Geospatial & Location Analytics

Non-Technical Users: Learning Geospatial and Location Analytics

Published 2026-03-19Reading Time 10 minWords 2,000

Everyone starts somewhere. If geospatial & location analytics feels overwhelming — dozens of tools, unfamiliar terminology, complex workflows — you're in exactly the right place. This guide was written specifically for people beginning their journey, with no assumptions about prior knowledge.

Every business has geography. Yet most ignore location data. In 2026, geospatial analytics unlocks insights competitors can't see.

By the end of this guide, you'll understand the core concepts, know which tools to start with, have a 30-day learning plan, and feel confident taking your first concrete steps.

What Is Geospatial & Location Analytics and Why Does It Matter?

Every business has geography. Yet most ignore location data. In 2026, geospatial analytics unlocks insights competitors can't see.

In simple terms, geospatial & location analytics is about using data and tools to answer business questions, spot trends, and make better decisions. If you've ever created a chart in Excel, filtered a spreadsheet, or calculated an average, you've already done basic analytics. This guide takes you from those fundamentals to professional-grade practices.

Core Concepts You Need to Know

Concept 1: Data Types and Sources

Analytics data comes from databases, APIs, spreadsheets, and SaaS tools. Understanding where your data lives and how to access it is step one. Don't worry about coding yet — most modern tools connect to data sources with a few clicks.

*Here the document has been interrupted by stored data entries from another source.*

-- ==== Sys2Proof/Laws/Flush.lean ====
section
/-! SUPPORT. FLUSH and DISPOSE as operations, and what committing a rising list of blocks leaves in the
store (42_channel_commands.md R114 to R119). -/

namespace Sys2Proof.Machine

/-! ### The store after blocks are committed -/

theorem block_commitOne_other (s : State) (m : Memory) (hw : m.wf = true) (b x : Nat) (h : x ≠ b) :
    (commitOne s m b).block (phys x) = m.block (phys x) :=
  Memory.block_setBlock_other m hw _ _ _ (by simp only [phys]; omega)

/-- A block outside the list keeps its bytes. -/
theorem block_commitAll_other (s : State) (m : Memory) (hw : m.wf = true) (l : List Nat) (x : Nat)
    (h : x ∉ l) : (commitAll s m l).block (phys x) = m.block (phys x) := by
  induction l generalizing m with
  | nil => rfl
  | cons b rest ih =>
    simp only [List.mem_cons, not_or] at h
    rw [commitAll_cons, ih _ (commitOne_wf s m b hw) h.2, block_commitOne_other s m hw b x h.1]

/-- A committed block holds the encryption of its plaintext under the chaining value that the store
holds afterwards (42_channel_commands.md R114, 41_mode_engines.md R77). -/
theorem block_commitAll_mem (s : State) (m : Memory) (hw : m.wf = true) (l : List Nat)
    (hs : l.Pairwise (· < ·)) (b : Nat) (h : b ∈ l) :
    (commitAll s m l).block (phys b)
      = encWith s b (chainIn s (commitAll s m l) b) (commitPlain s b) := by
  induction l generalizing m with
  | nil => simp at h
  | cons x rest ih =>
    rw [List.pairwise_cons] at hs
    rw [commitAll_cons]
    rcases List.mem_cons.mp h with rfl | hr
    · have hnot : b ∉ rest := fun hb => by have := hs.1 b hb; omega
      have hw' := commitOne_wf s m b hw
      rw [block_commitAll_other s _ hw' rest b hnot]
      have e1 : (commitOne s m b).block (phys b) = encWith s b (chainIn s m b) (commitPlain s b) :=
        Memory.block_setBlock_same m hw _ _
      have e2 : chainIn s (commitAll s (commitOne s m b) rest) b = chainIn s m b := by
        unfold chainIn
        split
        · rfl
        · have hn : b - 1 ∉ rest := fun hb => by have := hs.1 _ hb; omega
          rw [block_commitAll_other s _ hw' rest (b - 1) hn,
            block_commitOne_other s m hw b (b - 1) (by omega)]
      rw [e1, e2]
    · exact ih _ (commitOne_wf s m x hw) hs.2 hr

theorem len_commitAll (s : State) (m : Memory) (l : List Nat) :
    (commitAll s m l).len = l.foldl (fun n b => max n (phys b + 16)) m.len := by
  induction l generalizing m with
  | nil => rfl
  | cons b rest ih => exact ih _

theorem len_le_commitAll (s : State) (m : Memory) (l : List Nat) : m.len ≤ (commitAll s m l).len := by
  induction l generalizing m with
  | nil => exact Nat.le_refl _
  | cons b rest ih => exact Nat.le_trans (Nat.le_max_left _ _) (ih (commitOne s m b))

theorem len_commitAll_le (s : State) (m : Memory) (l : List Nat) (N : Nat) (hm : m.len ≤ N)
    (hl : ∀ b ∈ l, phys b + 16 ≤ N) : (commitAll s m l).len ≤ N := by
  induction l generalizing m with
  | nil => exact hm
  | cons b rest ih =>
    have hb : (commitOne s m b).len ≤ N := Nat.max_le.mpr ⟨hm, hl b (by simp)⟩
    exact ih _ hb fun x hx => hl x (by simp [hx])

theorem mem_le_len_commitAll (s : State) (m : Memory) (l : List Nat) (b : Nat) (h : b ∈ l) :
    phys b + 16 ≤ (commitAll s m l).len := by
  induction l generalizing m with
  | nil => simp at h
  | cons x rest ih =>
    rcases List.mem_cons.mp h with rfl | hr
    · exact Nat.le_trans (Nat.le_max_right m.len _) (len_le_commitAll s (commitOne s m b) rest)
    · exact ih _ hr

theorem len_commitAll_mod (s : State) (m : Memory) (l : List Nat) (h : m.len % 16 = 0) :
    (commitAll s m l).len % 16 = 0 := by
  induction l generalizing m with
  | nil => exact h
  | cons b rest ih =>
    apply ih
    simp only [commitOne, Memory.len_setBlock, phys]
    omega

/-! ### The commit set -/

theorem roundUp_ge (a u : Nat) (h : 0 < u) : a ≤ roundUp a u := by
  have h1 := Nat.div_add_mod (a + u - 1) u
  have h2 := Nat.mod_lt (a + u - 1) h
  simp only [roundUp]
  omega

theorem roundUp_mod (a u k : Nat) (h : u % k = 0) : roundUp a u % k = 0 := by
  simp [roundUp, Nat.mul_mod, h]

theorem roundUp_lt (a u : Nat) (h : 0 < u) : roundUp a u < a + u := by
  have h1 := Nat.div_add_mod (a + u - 1) u
  have h2 := Nat.mod_lt (a + u - 1) h
  simp only [roundUp]
  omega

theorem roundUp_mono (a b u : Nat) (h : a ≤ b) : roundUp a u ≤ roundUp b u :=
  Nat.mul_le_mul_left _ (Nat.div_le_div_right (by omega))

theorem growthUnit_pos {s : State} (h : ReadyInv s) : 0 < growthUnit s := by
  unfold growthUnit
  cases hm : s.mode
  case xts => exact (h.sectorSize hm).1
  all_goals simp

theorem growthUnit_mod {s : State} (h : ReadyInv s) : growthUnit s % 16 = 0 := by
  unfold growthUnit
  cases hm : s.mode
  case xts => exact (h.sectorSize hm).2
  all_goals simp

theorem len_le_newPhys {s : State} (h : ReadyInv s) : s.len ≤ newPhys s :=
  roundUp_ge _ _ (growthUnit_pos h)

theorem newPhys_mod {s : State} (h : ReadyInv s) : newPhys s % 16 = 0 :=
  roundUp_mod _ _ _ (growthUnit_mod h)

/-- The store has no more blocks than it will have after the FLUSH (10_state.md R35 I2'). -/
theorem committedBlocks_le {s : State} (h : ReadyInv s) : committedBlocks s ≤ newPhys s / 16 :=
  Nat.div_le_div_right h.paddedLength

/-- Every pending block is below the new end of the store (10_state.md R35 I5). -/
theorem pending_lt {s : State} (h : ReadyInv s) (b : Nat) (hb : b ∈ s.cache.dom) : b < newPhys s / 16 := by
  have h1 := h.pendingInside b hb
  have h2 := len_le_newPhys h
  have h3 := newPhys_mod h
  omega

/-- The commit set (42_channel_commands.md R115). -/
theorem mem_commitSet {s : State} (h : ReadyInv s) (b : Nat) :
    b ∈ commitSet s ↔ b ∈ s.cache.dom ∨ (committedBlocks s ≤ b ∧ b < newPhys s / 16) := by
  have hle := committedBlocks_le h
  simp only [commitSet, List.mem_append, List.mem_filter, decide_eq_true_eq, List.mem_range'_1]
  constructor
  · rintro ((h1 | h1) | h1)
    · exact .inl h1.1
    · right; omega
    · exact .inl h1.1
  · rintro (h1 | h1)
    · by_cases hb : b < committedBlocks s
      · exact .inl (.inl ⟨h1, hb⟩)
      · have := pending_lt h b h1
        left; right; omega
    · left; right; omega

theorem lt_of_mem_commitSet {s : State} (h : ReadyInv s) (b : Nat) (hb : b ∈ commitSet s) :
    b < newPhys s / 16 := by
  rcases (mem_commitSet h b).mp hb with h1 | h1
  · exact pending_lt h b h1
  · exact h1.2

theorem commitSet_eq {s : State} (h : ReadyInv s) :
    commitSet s = s.cache.dom.filter (fun b => decide (b < committedBlocks s))
      ++ List.range' (committedBlocks s) (newPhys s / 16 - committedBlocks s) := by
  have e : s.cache.dom.filter (fun b => decide (committedBlocks s ≤ b ∧ newPhys s / 16 ≤ b)) = [] := by
    rw [List.filter_eq_nil_iff]
    intro b hb
    have := pending_lt h b hb
    simp only [decide_eq_true_eq]
    omega
  unfold commitSet
  simp only [e, List.append_nil]

/-- The commit set is strictly rising (42_channel_commands.md R114, R115). -/
theorem commitSet_sorted {s : State} (h : ReadyInv s) (hc : s.cache.wf = true) :
    (commitSet s).Pairwise (· < ·) := by
  rw [commitSet_eq h, List.pairwise_append]
  refine ⟨(Cache.dom_sorted _ hc).filter _, List.pairwise_lt_range', ?_⟩
  intro a ha b hb
  simp only [List.mem_filter, decide_eq_true_eq, List.mem_range'_1] at ha hb
  omega

theorem appendable_append (n : Nat) (l l' : List Nat) (hl : ∀ b ∈ l, b < n) (h : Appendable n l') :
    Appendable n (l ++ l') := by
  induction l with
  | nil => exact h
  | cons b rest ih =>
    have hb := hl b (by simp)
    have e : max n (b + 1) = n := by omega
    refine ⟨by omega, ?_⟩
    rw [e]
    exact ih fun x hx => hl x (by simp [hx])

theorem appendable_range' (n k : Nat) : Appendable n (List.range' n k) := by
  induction k generalizing n with
  | zero => trivial
  | succ k ih =>
    have e : max n (n + 1) = n + 1 := by omega
    rw [List.range'_succ]
    refine ⟨Nat.le_refl _, ?_⟩
    rw [e]
    exact ih (n + 1)

/-- Every write of a FLUSH is inside the store or appends to it (20_memory.md R41). -/
theorem commitSet_appendable {s : State} (h : ReadyInv s) :
    Appendable (committedBlocks s) (commitSet s) := by
  rw [commitSet_eq h]
  refine appendable_append _ _ _ ?_ (appendable_range' _ _)
  intro b hb
  simpa using (List.mem_filter.mp hb).2

/-- The store is as long as NEWPHYS after the whole commit set (42_channel_commands.md R114). -/
theorem len_committed {s : State} (h : ReadyInv s) :
    (commitAll s s.store (commitSet s)).len = newPhys s := by
  have hmod := newPhys_mod h
  apply Nat.le_antisymm
  · apply len_commitAll_le
    · exact h.paddedLength
    · intro b hb
      have := lt_of_mem_commitSet h b hb
      simp only [phys]
      omega
  · have h1 := len_le_commitAll s s.store (commitSet s)
    have h16 := h.wholeBlocks
    by_cases hlt : storeLen s < newPhys s
    · have hm : newPhys s / 16 - 1 ∈ commitSet s := (mem_commitSet h _).mpr (.inr (by
        simp only [committedBlocks]; omega))
      have := mem_le_len_commitAll s s.store _ _ hm
      simp only [phys] at this
      omega
    · simp only [storeLen] at hlt h1
      omega

/-! ### FLUSH -/

theorem lastWritten_none (m : Memory) : LastWritten m none := by simp [LastWritten]

/-- `FLUSH` when it succeeds (R114, R117). -/
theorem flushOp_ok {s t : State} {v : DWord} (hw : s.store.wf = true) (h : flushOp s = .ok v t) :
    v = 0#64 ∧ ((s.cache = [] ∧ t = s) ∨ (s.cache ≠ [] ∧ ∃ fr, fr <:+ s.fates ∧
      t = { s with store := commitAll s s.store (commitSet s), fates := fr, cache := [],
                   len := (commitAll s s.store (commitSet s)).len })) := by
  unfold flushOp at h
  rw [cmd_get_bind] at h
  cases hc : s.cache with
  | nil =>
    simp only [hc, List.isEmpty_nil, if_true, cmd_pure, EStateM.Result.ok.injEq] at h
    exact ⟨h.1.symm, .inl ⟨rfl, h.2.symm⟩⟩
  | cons e rest =>
    simp only [hc, List.isEmpty_cons, Bool.false_eq_true, if_false] at h
    obtain ⟨⟨⟩, u, h1, h2⟩ := cmd_bind_ok.mp h
    obtain ⟨fr, rfl, hfr⟩ := commitBlocks_ok hw (lastWritten_none _) h1
    simp only [cmd_modify_bind, cmd_pure, EStateM.Result.ok.injEq] at h2
    obtain ⟨rfl, rfl⟩ := h2
    exact ⟨rfl, .inr ⟨by simp, fr, hfr, rfl⟩⟩

/-- `FLUSH` when it ends early (R116): a strict part of the commit set, from its start, is committed;
nothing else changes. -/
theorem flushOp_error {s t : State} {e : Exc} (hw : s.store.wf = true) (h : flushOp s = .error e t) :
    s.cache ≠ [] ∧ ∃ n fr, n < (commitSet s).length
      ∧ t = s.withStore (commitAll s s.store ((commitSet s).take n)) fr
      ∧ fr <:+ s.fates
      ∧ ((∃ w, e = .raised .ioError w ∧ CommitErrors s (commitSet s) w)
        ∨ (∃ f, e = .fault f) ∧
          ¬ (storeLen s % 16 = 0 ∧ Appendable (committedBlocks s) (commitSet s))) := by
  unfold flushOp at h
  rw [cmd_get_bind] at h
  cases hc : s.cache with
  | nil => simp [hc] at h
  | cons x rest =>
    simp only [hc, List.isEmpty_cons, Bool.false_eq_true, if_false] at h
    rcases cmd_bind_error.mp h with h1 | ⟨a, u, h1, h2⟩
    · exact ⟨by simp, commitBlocks_error hw (lastWritten_none _) h1⟩
    · simp at h2

/-- A block of the commit set does not fit only when the new store does not (R114; log 12). -/
theorem newPhys_of_commitErrors {s : State} (hr : ReadyInv s) {w : DWord}
    (h : CommitErrors s (commitSet s) w) :
    Fate.fails w ∈ s.fates ∨ (w = s.fullError ∧ posLimit s ≤ newPhys s) := by
  refine h.imp_right fun ⟨h1, b, hb, h2⟩ => ⟨h1, ?_⟩
  have := lt_of_mem_commitSet hr b hb
  have := newPhys_mod hr
  simp only [phys] at h2
  omega

/-- In a consistent session a FLUSH whose store accesses all succeed, over a store with room, succeeds
(R114). -/
theorem flushOp_succeeds {s : State} (hw : s.store.wf = true) (hr : ReadyInv s)
    (hf : fatesSucceed s.fates) (hn : newPhys s < posLimit s) : ∃ t, flushOp s = .ok 0#64 t := by
  cases h : flushOp s with
  | ok v t => exact ⟨t, by rw [(flushOp_ok hw h).1]⟩
  | error e t =>
    obtain ⟨-, n, fr, -, -, -, ⟨w, -, hw'⟩ | ⟨-, hx⟩⟩ := flushOp_error hw h
    · rcases newPhys_of_commitErrors hr hw' with h1 | ⟨-, h1⟩
      · exact absurd (hf _ h1) (by simp)
      · omega
    · exact absurd ⟨hr.wholeBlocks, commitSet_appendable hr⟩ hx

/-- In a consistent session a FLUSH makes no access outside the store (20_memory.md R40, R41). -/
theorem flushOp_error_inv {s t : State} {e : Exc} (hw : s.store.wf = true) (hr : ReadyInv s)
    (h : flushOp s = .error e t) :
    s.cache ≠ [] ∧ ∃ n fr w, n < (commitSet s).length
      ∧ t = s.withStore (commitAll s s.store ((commitSet s).take n)) fr
      ∧ fr <:+ s.fates ∧ e = .raised .ioError w
      ∧ (Fate.fails w ∈ s.fates ∨ (w = s.fullError ∧ posLimit s ≤ newPhys s)) := by
  obtain ⟨hc, n, fr, hn, ht, hfr, ⟨w, hw1, hw2⟩ | ⟨-, hx⟩⟩ := flushOp_error hw h
  · exact ⟨hc, n, fr, w, hn, ht, hfr, hw1, newPhys_of_commitErrors hr hw2⟩
  · exact absurd ⟨hr.wholeBlocks, commitSet_appendable hr⟩ hx

/-! ### DISPOSE -/

/-- `DISPOSE` is a FLUSH and the end of the session (R118, R119). -/
theorem disposeOp_apply (s : State) :
    disposeOp s = match flushOp s with
      | .ok _ t => .ok 0#64 (endSession t)
      | .error e t => .error e t := by
  unfold disposeOp
  rw [cmd_bind]
  cases flushOp s <;> rfl

end Sys2Proof.Machine
end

Concept 2: Metrics vs Dimensions

Metrics are the numbers you measure (revenue, users, conversion rate). Dimensions are the categories you slice them by (region, product, time period). Clear thinking about metrics and dimensions prevents 80% of analytical confusion.

Concept 3: Descriptive to Predictive to Prescriptive

Analytics maturity follows a progression: Descriptive (what happened?), Diagnostic (why did it happen?), Predictive (what will happen?), Prescriptive (what should we do?). Start with descriptive and work your way up.

Your 30-Day Getting Started Plan

Week 1: Explore and Observe

Identify 3 business questions your team asks regularly. Find where the data to answer those questions currently lives. Experiment with one free tool: CARTO or Google Sheets.

Week 2: Learn the Basics

Complete a beginner tutorial for your chosen tool (most offer free courses). Build your first simple dashboard or report. Show it to a colleague and get feedback.

Week 3: Build Something Useful

Take one of those 3 business questions from Week 1 and build an analysis that answers it. Focus on clarity over complexity. A simple, clear chart beats a complex, confusing dashboard every time.

Week 4: Share and Iterate

Present your analysis to a stakeholder. Ask: "Was this useful? What else would you want to see?" Their feedback guides your next learning priority.

Beginner Tip

Location is the most underutilized dimension in business analytics.

Frequently Asked Questions

At minimum: latitude/longitude for locations. Enhanced: historical movement, satellite imagery, demographic data.

Not at all. Use cases span real estate, telecommunications, environmental science, disaster response, and more.

Aggregate to census tracts or regions rather than pinpointing individuals. Use heat maps instead of dots.